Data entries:
========

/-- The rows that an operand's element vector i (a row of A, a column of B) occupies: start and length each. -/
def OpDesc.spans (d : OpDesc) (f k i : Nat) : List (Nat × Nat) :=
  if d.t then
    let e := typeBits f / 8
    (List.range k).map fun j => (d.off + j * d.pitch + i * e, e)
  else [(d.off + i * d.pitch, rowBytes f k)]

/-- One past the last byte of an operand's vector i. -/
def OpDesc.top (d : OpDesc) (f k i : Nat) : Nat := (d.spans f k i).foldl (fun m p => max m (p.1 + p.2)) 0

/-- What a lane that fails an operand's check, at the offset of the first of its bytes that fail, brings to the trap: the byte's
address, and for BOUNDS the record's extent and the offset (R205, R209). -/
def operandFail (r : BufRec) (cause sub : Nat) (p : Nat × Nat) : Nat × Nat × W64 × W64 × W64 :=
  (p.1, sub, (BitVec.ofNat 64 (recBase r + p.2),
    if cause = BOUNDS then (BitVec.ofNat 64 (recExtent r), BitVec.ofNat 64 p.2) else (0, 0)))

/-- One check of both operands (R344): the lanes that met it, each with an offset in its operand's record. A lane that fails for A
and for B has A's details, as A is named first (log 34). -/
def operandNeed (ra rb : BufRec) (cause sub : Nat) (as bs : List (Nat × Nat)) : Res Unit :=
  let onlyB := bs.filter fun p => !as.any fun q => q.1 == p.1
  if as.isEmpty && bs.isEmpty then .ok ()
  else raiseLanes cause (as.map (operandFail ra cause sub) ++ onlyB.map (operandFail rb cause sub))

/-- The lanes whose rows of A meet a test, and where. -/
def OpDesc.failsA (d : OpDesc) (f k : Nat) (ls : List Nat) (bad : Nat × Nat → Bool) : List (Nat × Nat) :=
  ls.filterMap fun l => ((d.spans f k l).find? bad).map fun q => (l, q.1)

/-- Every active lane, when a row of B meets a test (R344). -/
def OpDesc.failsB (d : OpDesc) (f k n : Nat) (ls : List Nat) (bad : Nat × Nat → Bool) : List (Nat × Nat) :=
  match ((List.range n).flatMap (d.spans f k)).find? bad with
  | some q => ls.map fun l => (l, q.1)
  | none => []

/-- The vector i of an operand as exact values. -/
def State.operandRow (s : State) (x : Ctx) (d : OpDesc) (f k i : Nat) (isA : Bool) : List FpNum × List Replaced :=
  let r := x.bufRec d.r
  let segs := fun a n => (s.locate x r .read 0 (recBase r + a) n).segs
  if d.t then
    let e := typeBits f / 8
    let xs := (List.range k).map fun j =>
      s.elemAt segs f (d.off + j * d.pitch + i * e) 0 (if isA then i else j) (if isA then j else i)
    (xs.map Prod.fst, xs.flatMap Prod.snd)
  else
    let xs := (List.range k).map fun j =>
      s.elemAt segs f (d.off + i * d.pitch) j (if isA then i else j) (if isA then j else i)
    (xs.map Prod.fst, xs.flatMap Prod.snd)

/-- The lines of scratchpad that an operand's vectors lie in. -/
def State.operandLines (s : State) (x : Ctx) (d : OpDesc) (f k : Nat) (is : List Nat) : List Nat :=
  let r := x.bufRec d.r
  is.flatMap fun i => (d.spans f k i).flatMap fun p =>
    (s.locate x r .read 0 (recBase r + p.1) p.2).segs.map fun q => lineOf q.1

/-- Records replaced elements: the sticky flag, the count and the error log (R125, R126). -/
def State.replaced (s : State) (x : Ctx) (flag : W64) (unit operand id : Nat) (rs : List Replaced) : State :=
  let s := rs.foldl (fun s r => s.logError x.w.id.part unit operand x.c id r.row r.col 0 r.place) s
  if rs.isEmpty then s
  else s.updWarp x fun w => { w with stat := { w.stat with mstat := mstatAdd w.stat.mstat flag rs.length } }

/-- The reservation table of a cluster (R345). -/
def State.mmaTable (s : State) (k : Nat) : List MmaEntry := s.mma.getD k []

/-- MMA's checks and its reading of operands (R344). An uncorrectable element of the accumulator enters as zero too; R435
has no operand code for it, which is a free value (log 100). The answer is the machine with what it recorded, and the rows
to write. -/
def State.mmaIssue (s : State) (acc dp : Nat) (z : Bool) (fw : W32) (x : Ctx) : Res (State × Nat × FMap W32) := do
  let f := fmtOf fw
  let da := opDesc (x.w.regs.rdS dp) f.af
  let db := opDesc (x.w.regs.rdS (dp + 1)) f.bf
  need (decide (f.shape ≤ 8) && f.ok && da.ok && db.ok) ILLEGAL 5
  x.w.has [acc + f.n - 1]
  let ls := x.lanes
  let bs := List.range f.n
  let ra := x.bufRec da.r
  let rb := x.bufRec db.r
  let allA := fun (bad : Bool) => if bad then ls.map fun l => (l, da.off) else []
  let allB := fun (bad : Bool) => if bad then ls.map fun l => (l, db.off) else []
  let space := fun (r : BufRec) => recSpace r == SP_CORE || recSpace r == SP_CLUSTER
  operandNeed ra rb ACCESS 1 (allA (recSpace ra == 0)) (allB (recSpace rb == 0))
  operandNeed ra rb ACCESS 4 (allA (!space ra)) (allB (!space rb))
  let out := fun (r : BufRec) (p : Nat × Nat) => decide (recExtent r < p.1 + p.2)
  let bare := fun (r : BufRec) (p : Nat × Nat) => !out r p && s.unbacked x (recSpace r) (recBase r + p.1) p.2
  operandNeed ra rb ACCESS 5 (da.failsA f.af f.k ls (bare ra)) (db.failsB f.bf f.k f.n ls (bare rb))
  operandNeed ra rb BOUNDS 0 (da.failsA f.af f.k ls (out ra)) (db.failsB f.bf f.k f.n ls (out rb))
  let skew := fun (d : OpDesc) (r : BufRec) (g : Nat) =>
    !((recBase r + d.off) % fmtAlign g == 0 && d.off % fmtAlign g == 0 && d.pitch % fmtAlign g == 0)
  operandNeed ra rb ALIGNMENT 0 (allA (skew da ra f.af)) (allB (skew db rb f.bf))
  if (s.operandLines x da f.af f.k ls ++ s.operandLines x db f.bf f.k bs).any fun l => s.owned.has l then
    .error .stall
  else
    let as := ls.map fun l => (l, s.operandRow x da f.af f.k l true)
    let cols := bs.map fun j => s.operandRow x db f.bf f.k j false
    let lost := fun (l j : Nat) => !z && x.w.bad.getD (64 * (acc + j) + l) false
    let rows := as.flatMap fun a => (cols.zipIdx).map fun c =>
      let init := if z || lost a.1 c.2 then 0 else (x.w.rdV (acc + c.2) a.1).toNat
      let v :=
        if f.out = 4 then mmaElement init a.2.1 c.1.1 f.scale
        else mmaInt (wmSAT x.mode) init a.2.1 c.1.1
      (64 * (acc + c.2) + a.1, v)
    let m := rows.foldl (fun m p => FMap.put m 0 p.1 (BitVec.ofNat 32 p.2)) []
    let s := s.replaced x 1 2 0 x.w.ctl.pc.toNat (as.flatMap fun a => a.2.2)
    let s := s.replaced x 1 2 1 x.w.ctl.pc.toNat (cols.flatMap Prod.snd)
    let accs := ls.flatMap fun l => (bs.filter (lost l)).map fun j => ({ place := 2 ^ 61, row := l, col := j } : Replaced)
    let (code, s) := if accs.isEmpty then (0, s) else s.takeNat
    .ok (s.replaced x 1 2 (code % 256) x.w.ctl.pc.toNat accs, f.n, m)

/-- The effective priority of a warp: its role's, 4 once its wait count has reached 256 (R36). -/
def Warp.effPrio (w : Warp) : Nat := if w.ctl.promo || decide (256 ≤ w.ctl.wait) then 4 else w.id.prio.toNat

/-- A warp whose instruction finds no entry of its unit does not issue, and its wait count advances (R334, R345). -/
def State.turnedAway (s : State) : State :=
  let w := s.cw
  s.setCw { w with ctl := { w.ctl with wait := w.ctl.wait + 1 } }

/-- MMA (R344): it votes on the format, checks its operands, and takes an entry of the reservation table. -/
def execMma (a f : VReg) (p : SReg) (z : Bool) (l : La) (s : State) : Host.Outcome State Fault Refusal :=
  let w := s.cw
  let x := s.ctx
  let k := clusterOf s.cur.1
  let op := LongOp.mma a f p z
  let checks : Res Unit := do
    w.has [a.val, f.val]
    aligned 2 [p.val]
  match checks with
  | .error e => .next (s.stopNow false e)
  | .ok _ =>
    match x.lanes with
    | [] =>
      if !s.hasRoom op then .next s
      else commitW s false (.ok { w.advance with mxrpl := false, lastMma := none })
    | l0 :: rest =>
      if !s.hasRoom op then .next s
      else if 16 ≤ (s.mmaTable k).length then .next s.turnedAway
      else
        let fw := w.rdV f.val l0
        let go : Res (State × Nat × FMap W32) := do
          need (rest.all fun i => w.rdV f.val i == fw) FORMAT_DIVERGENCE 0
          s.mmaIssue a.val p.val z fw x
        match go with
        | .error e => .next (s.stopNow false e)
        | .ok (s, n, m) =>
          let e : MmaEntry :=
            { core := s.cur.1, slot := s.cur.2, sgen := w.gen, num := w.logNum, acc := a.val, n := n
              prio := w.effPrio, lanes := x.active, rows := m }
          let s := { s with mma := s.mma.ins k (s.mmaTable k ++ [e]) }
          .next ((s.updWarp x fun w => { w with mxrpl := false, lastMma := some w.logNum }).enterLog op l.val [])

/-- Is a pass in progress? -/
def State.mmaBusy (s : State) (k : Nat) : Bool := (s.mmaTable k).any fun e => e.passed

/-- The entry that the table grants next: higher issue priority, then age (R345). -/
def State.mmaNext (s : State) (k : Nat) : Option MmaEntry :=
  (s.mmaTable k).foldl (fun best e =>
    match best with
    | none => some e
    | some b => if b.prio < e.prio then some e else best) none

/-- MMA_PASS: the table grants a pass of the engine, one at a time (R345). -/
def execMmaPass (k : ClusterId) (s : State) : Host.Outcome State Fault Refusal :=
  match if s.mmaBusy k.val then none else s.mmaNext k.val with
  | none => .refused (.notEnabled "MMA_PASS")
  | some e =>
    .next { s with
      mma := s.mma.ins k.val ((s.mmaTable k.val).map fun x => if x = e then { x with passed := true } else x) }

========

**Exercise prompt**
Taking the entries above, write out exactly the lines starting with the line containing "if rs.isEmpty then s" and going on through the line containing "def State.mmaTable (s", both included, and nothing else.

**Reply to the exercise**
  if rs.isEmpty then s
  else s.updWarp x fun w => { w with stat := { w.stat with mstat := mstatAdd w.stat.mstat flag rs.length } }

/-- The reservation table of a cluster (R345). -/
def State.mmaTable (s : State) (k : Nat) : List MmaEntry := s.mma.getD k []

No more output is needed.